As another example, there exist very large amounts of data concerning activity among transportation networks. It is a problem of great practical importance to find ways to extract useful information from such data, and many statistical techniques have been proposed for this purpose.

From a more abstract point of view, we know that in the real world, non-linearity plays important roles in systems of essentially all types. From this non-linearity there emerge myriad properties and functional capabilities characterizing real-world systems. There have been many methods proposed to extend statistical models to non-linear systems. In this context, using the structural stability of dynamical systems as a guiding principle, we aim to construct statistical models consisting of networks of coupled dynamical systems, inferring their properties from experimental data.

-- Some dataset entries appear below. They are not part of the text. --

/-! ### emit -/

@[simp] theorem State.emit_clk (s : State) (o : Output) : (s.emit o).clk = s.clk := rfl
@[simp] theorem State.emit_regs (s : State) (o : Output) : (s.emit o).regs = s.regs := rfl
@[simp] theorem State.emit_latches (s : State) (o : Output) : (s.emit o).latches = s.latches := rfl
@[simp] theorem State.emit_held (s : State) (o : Output) : (s.emit o).held = s.held := rfl
@[simp] theorem State.emit_winLatch (s : State) (o : Output) : (s.emit o).winLatch = s.winLatch := rfl
@[simp] theorem State.emit_ident (s : State) (o : Output) : (s.emit o).ident = s.ident := rfl
@[simp] theorem State.emit_power (s : State) (o : Output) : (s.emit o).power = s.power := rfl
@[simp] theorem State.emit_kv (s : State) (o : Output) : (s.emit o).kv = s.kv := rfl
@[simp] theorem State.emit_host (s : State) (o : Output) : (s.emit o).host = s.host := rfl
@[simp] theorem State.emit_index (s : State) (o : Output) : (s.emit o).index = s.index := rfl
@[simp] theorem State.emit_tun (s : State) (o : Output) : (s.emit o).tun = s.tun := rfl
@[simp] theorem State.emit_media (s : State) (o : Output) : (s.emit o).media = s.media := rfl
@[simp] theorem State.emit_time (s : State) (o : Output) : (s.emit o).time = s.time := rfl
@[simp] theorem State.emit_town (s : State) (o : Output) : (s.emit o).town = s.town := rfl
@[simp] theorem State.emit_ywp (s : State) (o : Output) : (s.emit o).ywp = s.ywp := rfl
@[simp] theorem State.emit_net (s : State) (o : Output) : (s.emit o).net = s.net := rfl
@[simp] theorem State.emit_cip (s : State) (o : Output) : (s.emit o).cip = s.cip := rfl
@[simp] theorem State.emit_led (s : State) (o : Output) : (s.emit o).led = s.led := rfl
@[simp] theorem State.emit_drt (s : State) (o : Output) : (s.emit o).drt = s.drt := rfl
@[simp] theorem State.emit_cfl (s : State) (o : Output) : (s.emit o).cfl = s.cfl := rfl
@[simp] theorem State.emit_upd (s : State) (o : Output) : (s.emit o).upd = s.upd := rfl
@[simp] theorem State.emit_sup (s : State) (o : Output) : (s.emit o).sup = s.sup := rfl
@[simp] theorem State.emit_ev (s : State) (o : Output) : (s.emit o).ev = s.ev := rfl
@[simp] theorem State.emit_changes (s : State) (o : Output) : (s.emit o).changes = s.changes := rfl
@[simp] theorem State.emit_free (s : State) (o : Output) : (s.emit o).free = s.free := rfl
@[simp] theorem State.emit_pending (s : State) (o : Output) : (s.emit o).pending = s.pending := rfl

In studies of this kind, the main problem is to determine how to efficiently obtain estimates of the very large number of parameters characterizing the systems of interest. Using high-powered computers and modern statistical methods (for example, Bayesian inference and various extended Monte Carlo methods), it is now becoming possible to solve this problem.  For example, determining the coupling strengths in a neural network and the parameters quantifying the firing characteristics of neurons, we can begin to understand the type of principles underlying the high-level functioning of the brain, and perhaps get closer to the secrets it holds.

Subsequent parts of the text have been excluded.